* **WORK ORDER**: Would you return, word for word, the lines of the data below from the line with "simp only [tableOperandCount, ←" through the line with "intro s hs hb", and no others?

* **GIVEN RECORDS**:

/-- At most two bytes at the front of a longer list are the operand bytes of an opcode. -/
theorem exists_eq_take_append_drop {n : Nat} {operands : List Byte} (hn : n ≤ 2)
    (h : n ≤ operands.length) : ∃ b1 b2, operands = [b1, b2].take n ++ operands.drop n := by
  match n, operands with
  | 0, operands => exact ⟨0#8, 0#8, rfl⟩
  | 1, b1 :: rest => exact ⟨b1, 0#8, rfl⟩
  | 2, b1 :: b2 :: rest => exact ⟨b1, b2, rfl⟩

/-- An opcode byte with enough bytes behind it is an encoding and the bytes left over (R65, R72). -/
theorem exists_encode_append {op : Opcode} {operands : List Byte}
    (h : op.operandCount ≤ operands.length) :
    ∃ i, op.byte :: operands = encode i ++ operands.drop op.operandCount := by
  obtain ⟨b1, b2, hoperands⟩ := exists_eq_take_append_drop op.operandCount_le_two h
  refine ⟨op.build b1 b2, ?_⟩
  rw [encode_build, List.cons_append, ← hoperands]

/-- Only an encoding decodes: no instruction has a second one (R74). -/
theorem eq_encode_append_of_decode {bytes rest : List Byte} {i : Instr} (h : decode bytes = .ok (i, rest)) :
    bytes = encode i ++ rest := by
  obtain _ | ⟨b0, operands⟩ := bytes
  · cases h
  cases hop : Opcode.ofByte b0 with
  | none => rw [decode_illegal hop] at h; cases h
  | some op =>
    obtain rfl := Opcode.ofByte_eq_some.1 hop
    obtain hlen | hlen := Nat.lt_or_ge operands.length op.operandCount
    · rw [decode_byte, Opcode.decodeOperands_short hlen] at h; cases h
    · obtain ⟨j, hj⟩ := exists_encode_append hlen
      rw [hj, decode_encode] at h
      cases h
      exact hj

/-- Settles O2: an encoding decodes to its instruction, and nothing else decodes. -/
theorem decodeAndEncodeAgree : Obligations.DecodeAndEncodeAgree := by
  intro bytes rest i
  refine ⟨eq_encode_append_of_decode, ?_⟩
  rintro rfl
  exact decode_encode i rest

/-! ## The decoder against the opcode table -/

/-- The opcode table as `tableOperandCount` writes it out agrees with the opcode map (R71). -/
theorem tableOperandCount_eq (b : Byte) :
    Machine.tableOperandCount b = (Opcode.ofByte b).map Opcode.operandCount := by
  cases h : Opcode.ofByte b with
  | none =>
    have hb := Opcode.ofByte_eq_none.1 h
    have hone := not_or.2 ⟨hb .prn, not_or.2 ⟨hb .push, hb .pop⟩⟩
    have htwo := not_or.2 ⟨hb .ldi, hb .mul⟩
    exact (if_neg (hb .hlt)).trans ((if_neg hone).trans (if_neg htwo))
  | some op =>
    obtain rfl := Opcode.ofByte_eq_some.1 h
    cases op <;> rfl

theorem tableOperandCount_eq_some {b : Byte} {n : Nat} :
    Machine.tableOperandCount b = some n ↔ ∃ op : Opcode, b = op.byte ∧ op.operandCount = n := by
  simp only [tableOperandCount_eq, Option.map_eq_some_iff, Opcode.ofByte_eq_some]

theorem tableOperandCount_eq_none {b : Byte} :
    Machine.tableOperandCount b = none ↔ Opcode.ofByte b = none := by
  rw [tableOperandCount_eq, Option.map_eq_none_iff]

/-- Settles O3: enough bytes behind an opcode are an encoding and what is left over, fewer are refused. -/
theorem lengthIsKnownFromTheOpcode : Obligations.LengthIsKnownFromTheOpcode := by
  intro b0 n operands htable
  obtain ⟨op, rfl, rfl⟩ := tableOperandCount_eq_some.1 htable
  split_ifs with hlen
  · obtain ⟨i, hi⟩ := exists_encode_append hlen
    exact ⟨i, hi ▸ decode_encode i _⟩
  · rw [decode_byte, Opcode.decodeOperands_short (Nat.lt_of_not_le hlen)]

/-- Settles O1: each row of the map is its opcode's operands, and a byte outside the map has no opcode. -/
theorem opcodeMapDecodes : Obligations.OpcodeMapDecodes := by
  intro p q rest
  refine ⟨decode_byte .hlt rest, decode_byte .ldi (p :: q :: rest), decode_byte .prn (p :: rest),
    decode_byte .mul (p :: q :: rest), decode_byte .push (p :: rest), decode_byte .pop (p :: rest), ?_⟩
  intro b0 hb0
  refine decode_illegal (Opcode.ofByte_eq_none.2 fun op hop => hb0 ?_) rest
  rw [hop]
  cases op <;> decide

end Sys2Proof

namespace Sys2Proof.Machine

/-! ## Illegal opcodes -/

/-- The bytes with no opcode are those between the six opcodes (R73): each branch of the table is a fact
about numbers. -/
theorem tableOperandCount_eq_none_iff_range (b : Byte) : tableOperandCount b = none ↔
    b.toNat = 0 ∨ (0x02 ≤ b.toNat ∧ b.toNat ≤ 0x44) ∨ (0x48 ≤ b.toNat ∧ b.toNat ≤ 0x81) ∨
    (0x83 ≤ b.toNat ∧ b.toNat ≤ 0xA1) ∨ 0xA3 ≤ b.toNat := by
  simp only [tableOperandCount, ← BitVec.toNat_inj, BitVec.toNat_ofNat]
  split_ifs with hnone hone htwo
  · exact iff_of_false nofun (by omega)
  · exact iff_of_false nofun (by omega)
  · exact iff_of_false nofun (by omega)
  · exact iff_of_true rfl (by omega)

set_option maxRecDepth 4000 in
/-- 256 bytes less six opcodes (R73). -/
theorem illegalOpcode_count :
    ((List.range 256).filter fun n => tableOperandCount (BitVec.ofNat 8 n) = none).length = 250 := by
  decide

/-- Once its opcode is decoded, an instruction raises other causes only. -/
theorem exec_faultCause_ne_illegalOpcode {i : Instr} {s t : State} (hs : s.status = .running)
    (h : exec i s = .next t) (ht : t.status = .faulted) : t.faultCause ≠ 1#8 := by
  obtain ⟨-, rfl⟩ | ⟨c, hc, rfl⟩ | ⟨hi, -, -, rfl⟩ | ⟨-, -, -, rfl⟩ := exec_next h
  · cases ht
  · obtain ⟨rfl, -⟩ | ⟨rfl, -⟩ | ⟨rfl, -⟩ := faultBefore_some hc <;> simp [FaultCause.code]
  · rw [State.setPc_status, commit_status hi, hs] at ht
    cases ht
  · simp [FaultCause.code]

/-- Settles O27: fault entry at decode leaves all but IR and the record, and no later stage raises cause 1. -/
theorem illegalOpcodeFaults : Obligations.IllegalOpcodeFaults := by
  refine ⟨tableOperandCount_eq_none_iff_range, illegalOpcode_count, ?_, ?_⟩
  · intro s hs hb
    have hstep := (step_running hs).trans (cycle_illegal (tableOperandCount_eq_none.1 hb))
    exact ⟨_, hstep, ⟨⟨rfl, rfl, rfl, rfl⟩, fun _ => rfl, fun _ _ => rfl, rfl⟩, rfl, rfl⟩
  · intro s t h hfaulted hcause
    obtain ⟨hs, ⟨hb, -⟩ | ⟨op, -, -, rfl⟩ | ⟨op, -, -, hexec⟩⟩ := step_next h
    · exact tableOperandCount_eq_none.2 hb
    · cases hcause
    · obtain ⟨-, -, -, hstatus, -⟩ := fetched_frame s op
      exact absurd hcause (exec_faultCause_ne_illegalOpcode (hstatus.trans hs) hexec hfaulted)

/-! ## The program image text -/

/-- A line gives a byte exactly where its digits are what the comment's removal and the trimming leave. -/
theorem imageLine_eq_some {line : List Char} {b : Byte} :
    imageLine line = some b ↔ stripComment line = binaryDigits b := by
  rw [imageLine.eq_def]
  dsimp only
  split_ifs with hlen
  · exact binaryByte_eq_some hlen
  · refine iff_of_false nofun fun h => hlen ?_
    rw [h, binaryDigits_length]

/-- The forms of a line that is left with the digits of a byte (R78). -/
theorem stripComment_eq_binaryDigits {line : List Char} {b : Byte} :
    stripComment line = binaryDigits b ↔
    ∃ before behind rest : List Char, IsBlank before ∧ IsBlank behind ∧
      (rest = [] ∨ ∃ comment, rest = '#' :: comment) ∧
      line = before ++ binaryDigits b ++ behind ++ rest := by
  constructor
  · intro h
    obtain ⟨rest, hline, hrest⟩ := beforeComment_append line
    obtain ⟨before, behind, hbefore, hbehind, htext⟩ := trimLine_append (line.takeWhile (· ≠ '#'))
    refine ⟨before, behind, rest, hbefore, hbehind, hrest, ?_⟩
    rw [← h, stripComment, ← htext]
    exact hline
  · rintro ⟨before, behind, rest, hbefore, hbehind, hrest, rfl⟩
    have hhash : '#' ∉ before ++ binaryDigits b ++ behind := by
      have hblank : ∀ text, IsBlank text → '#' ∉ text := fun text ht hmem => by cases ht _ hmem
      simp only [List.mem_append, not_or]
      exact ⟨⟨hblank _ hbefore, fun hmem => (binaryDigits_mem hmem).2 rfl⟩, hblank _ hbehind⟩
    rw [stripComment, beforeComment_of_append hhash hrest,
      trimLine_of_append hbefore hbehind fun c hc => (binaryDigits_mem hc).1]

/-- Settles O5: the two lemmas above for one line, and a text of joined lines splits into them. -/
theorem imageLineGivesItsByte : Obligations.ImageLineGivesItsByte := by
  have hform := fun (line : List Char) (b : Byte) =>
    (imageLine_eq_some (line := line) (b := b)).trans stripComment_eq_binaryDigits
  refine ⟨hform, fun line hno => ?_, fun lines hne hlines => ?_⟩
  · exact Option.eq_none_iff_forall_ne_some.2 fun b hb => hno ⟨b, (hform line b).1 hb⟩
  · rw [imageOfText, List.splitOn_intercalate _ hlines hne]

/-! ## The assembly spelling -/

theorem digitValue_digitChar : ∀ d < 10, digitValue 10 d.digitChar = some d := by
  decide

theorem digitsValue_digitChar {d : Nat} (h : d < 10) (acc : Nat) :
    digitsValue 10 [d.digitChar] acc = some (10 * acc + d) := by
  rw [digitsValue, digitValue_digitChar d h]
  rfl

theorem digitsValue_append (base : Nat) (ds es : List Char) (acc : Nat) :
    digitsValue base (ds ++ es) acc = (digitsValue base ds acc).bind (digitsValue base es) := by
  induction ds generalizing acc with
  | nil => rfl
  | cons c cs ih => simp only [List.cons_append, digitsValue, ih, Option.bind_assoc]

/-- Reading the decimal digits of a number gives it back, by induction on its digits. -/
theorem digitsValue_toDigits (n : Nat) : digitsValue 10 (Nat.toDigits 10 n) 0 = some n := by
  induction n using Nat.strongRecOn with
  | ind n ih =>
    obtain hn | hn := Nat.lt_or_ge n 10
    · rw [Nat.toDigits_of_lt_base hn, digitsValue_digitChar hn, Nat.mul_zero, Nat.zero_add]
    · have hlast : n % 10 < 10 := Nat.mod_lt n (by decide)
      rw [Nat.toDigits_of_base_le (by decide) hn, digitsValue_append, ih _ (by omega), Option.bind_some,
        digitsValue_digitChar hlast, Nat.div_add_mod]

theorem number_toDigits {b : Byte} {top : Nat} (h : b.toNat ≤ top) :
    number 10 top (Nat.toDigits 10 b.toNat) = some b := by
  rw [number, if_neg Nat.toDigits_ne_nil, digitsValue_toDigits, Option.bind_some, if_pos h,
    BitVec.ofNat_toNat, BitVec.setWidth_eq]

theorem not_mem_toDigits {c : Char} (hc : c.isDigit = false) (n : Nat) : c ∉ Nat.toDigits 10 n := by
  intro h
  have hdigit := Nat.isDigit_of_mem_toDigits (by decide) (by decide) h
  rw [hc] at hdigit
  cases hdigit

theorem parseReg_regText {r : Byte} (h : namesRegister r = true) : parseReg (regText r) = some r :=
  number_toDigits (of_decide_eq_true h)

/-- A decimal is never taken for the `0x` form: it holds no `x`. -/
theorem parseImmediate_toDigits (b : Byte) : parseImmediate (Nat.toDigits 10 b.toNat) = some b := by
  have hx := not_mem_toDigits (c := 'x') (by decide) b.toNat
  rw [parseImmediate.eq_2]
  · exact number_toDigits (Nat.le_of_lt_succ b.isLt)
  · intro digits h
    exact hx (by simp [h])

/-- The operands of `assembly i`, each a word. -/
def operandWords : Instr → List (List Char)
  | .hlt => []
  | .ldi r imm => [regText r, Nat.toDigits 10 imm.toNat]
  | .prn r => [regText r]
  | .mul a b => [regText a, regText b]
  | .push r => [regText r]
  | .pop r => [regText r]

theorem assembly_eq_intercalate (i : Instr) :
    assembly i = [' '].intercalate (mnemonic i.opcode :: operandWords i) := by
  cases i <;> simp [assembly, operandWords]

theorem parseMnemonic_mnemonic (op : Opcode) : parseMnemonic (mnemonic op) = some op := by
  cases op <;> decide

/-- A word of the assembly spelling: not empty, and split nowhere. -/
def IsWord (w : List Char) : Prop := w ≠ [] ∧ ' ' ∉ w

theorem isWord_mnemonic (op : Opcode) : IsWord (mnemonic op) := by
  cases op <;> exact ⟨List.cons_ne_nil _ _, by decide⟩

theorem isWord_toDigits (n : Nat) : IsWord (Nat.toDigits 10 n) :=
  ⟨Nat.toDigits_ne_nil, not_mem_toDigits (by decide) n⟩
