/-- R142, R147. -/
def Punch.reset : Punch :=
  { fault := false, switch := true, tape := false, tapeOut := Filter.unset, tapeLow := Filter.unset,
    restore := none, cycle := none, owner := none, tapeCase := .unknown, committed := false,
    leader := 0, lineRelease := .none, localRelease := false, submittedRelease := false,
    clearRelease := false, releaseTimer := none, feedRequest := none, feedHeld := false }

/-- R148: every position UP with its run count at 0. -/
def Keyboard.allUp : List Filter := List.replicate Config.keyPositions (Filter.at false)

/-- R149: from the start of scanning in pass 0 no third reading is made before pass 2. -/
def Keyboard.firstThirds : List Nat := List.replicate Config.keyPositions 2

/-- R160. -/
def Keyboard.reset : Keyboard :=
  { positions := Keyboard.allUp, thirdFrom := Keyboard.firstThirds, nextReading := 0, mode := .locked,
    kbdCase := .letters, scanStart := none }

/-- R170: an idle settle record. -/
def Settle.reset : Settle :=
  { phase := .idle, mode := .fixed, programmed := 1, extra := 0, reached := 0, startedAt := 0 }

/-- R162, R166, R170, R171. -/
def Motor.reset : Motor :=
  { demand := { call := false, print := false, punch := false }, state := .off,
    printWithdrawn := false, printTiming := Settle.reset, punchTiming := Settle.reset, bell := none }

/-- R183. -/
def Link.reset (straps : BitVec 2) (holdOff : Bool) : Link :=
  { straps := straps, inbound := .empty, pendingReply := .none, outOfTurn := .none,
    sending := none, sent := 0, boundary := 0, holdOff := holdOff, notices := [], lostMark := false }

/-- The default function map (Case and the function map). -/
def FunctionMap.default : FunctionMap :=
  { lettersShift := 31, figuresShift := 27, carriageReturn := 8, lineFeed := 2, space := 4,
    blank := 0, enquiry := 9, bell := 11 }

/-- R188: the defaults, in the order of OptionName. -/
def Isl.defaultOptions : List Nat :=
  [2000, 24, 35, 4, 30, 30, 40, 200, 4, 20, 0, 10, 0, 0, 0, 30, 120, 5, 0, 0] ++
  [72, 1, 100, 40, 2, 100, 4, 12, 0, 20, 20] ++
  [1, 60, 8, 8, 0, 20, 20, 20, 30, 0, 5, 20]

/-- R184: the loader as a power-on or the RESET pin leaves it. The loaded items are log 6. -/
def Isl.reset (occasion : LoadOccasion) : Isl :=
  { loader := .loading { occasion := occasion, byte0Read := false, modeBefore := .locked },
    presence := .notYetKnown, loadKind := .none, defaulted := 0, options := Isl.defaultOptions,
    functionMap := FunctionMap.default, answerback := [], keyMap := none, storeOp := none }

/-- R184: every block at its power-on values. The clock, the free values drawn, the level of the HOLD-OFF
input and the queue are not the part's to reset. -/
def State.powerOnValues (occasion : LoadOccasion) (straps : BitVec 2) (holdOff : Bool)
    (now freeIndex : Nat) (pending : List Instr) : State :=
  { store := Store.reset, routes := Routes.default, timing := LineTiming.default,
    lrx := Lrx.reset now, ltx := Ltx.reset, call := Call.reset now, file := File.reset,
    printer := Printer.reset, punch := Punch.reset, keyboard := Keyboard.reset,
    motor := Motor.reset, link := Link.reset straps holdOff, isl := Isl.reset occasion,
    now := now, freeIndex := freeIndex, pending := pending }

/-- The part right after power is applied (R184): loading, byte 0 not yet read, nothing queued. -/
def State.reset : State := State.powerOnValues .powerOn 0 false 0 0 []

end Sys2Proof.Machine
end

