-- ==== Sys2Proof/Machine/Step.lean ====
section
/-! DEFINITION. One step: the row at the front of the queue is taken, or a tick passes. -/

namespace Sys2Proof.Machine

/-- The front row runs on the state with the rest of the queue. On an empty queue one tick of 10 us passes and
nothing else happens (log 2): what falls due at a tick is a row of its own. -/
def step (s : State) : Host.Outcome State Fault Refusal :=
  match s.pending with
  | c :: rest => exec c { s with pending := rest }
  | [] => .next { s with now := s.now + 1 }

/-- The row a table word spells, put at the front of the queue; the state unchanged where it spells none. -/
def State.withFetchWord (s : State) (nbits w : Nat) : State :=
  match decodeTableWord nbits w with
  | some c => { s with pending := c :: s.pending }
  | none => s

end Sys2Proof.Machine
end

* **SOLUTION**:
  simp only [tableOperandCount, ← BitVec.toNat_inj, BitVec.toNat_ofNat]
  split_ifs with hnone hone htwo
  · exact iff_of_false nofun (by omega)
  · exact iff_of_false nofun (by omega)
  · exact iff_of_false nofun (by omega)
  · exact iff_of_true rfl (by omega)

set_option maxRecDepth 4000 in
/-- 256 bytes less six opcodes (R73). -/
theorem illegalOpcode_count :
    ((List.range 256).filter fun n => tableOperandCount (BitVec.ofNat 8 n) = none).length = 250 := by
  decide

/-- Once its opcode is decoded, an instruction raises other causes only. -/
theorem exec_faultCause_ne_illegalOpcode {i : Instr} {s t : State} (hs : s.status = .running)
    (h : exec i s = .next t) (ht : t.status = .faulted) : t.faultCause ≠ 1#8 := by
  obtain ⟨-, rfl⟩ | ⟨c, hc, rfl⟩ | ⟨hi, -, -, rfl⟩ | ⟨-, -, -, rfl⟩ := exec_next h
  · cases ht
  · obtain ⟨rfl, -⟩ | ⟨rfl, -⟩ | ⟨rfl, -⟩ := faultBefore_some hc <;> simp [FaultCause.code]
  · rw [State.setPc_status, commit_status hi, hs] at ht
    cases ht
  · simp [FaultCause.code]

/-- Settles O27: fault entry at decode leaves all but IR and the record, and no later stage raises cause 1. -/
theorem illegalOpcodeFaults : Obligations.IllegalOpcodeFaults := by
  refine ⟨tableOperandCount_eq_none_iff_range, illegalOpcode_count, ?_, ?_⟩
  · intro s hs hb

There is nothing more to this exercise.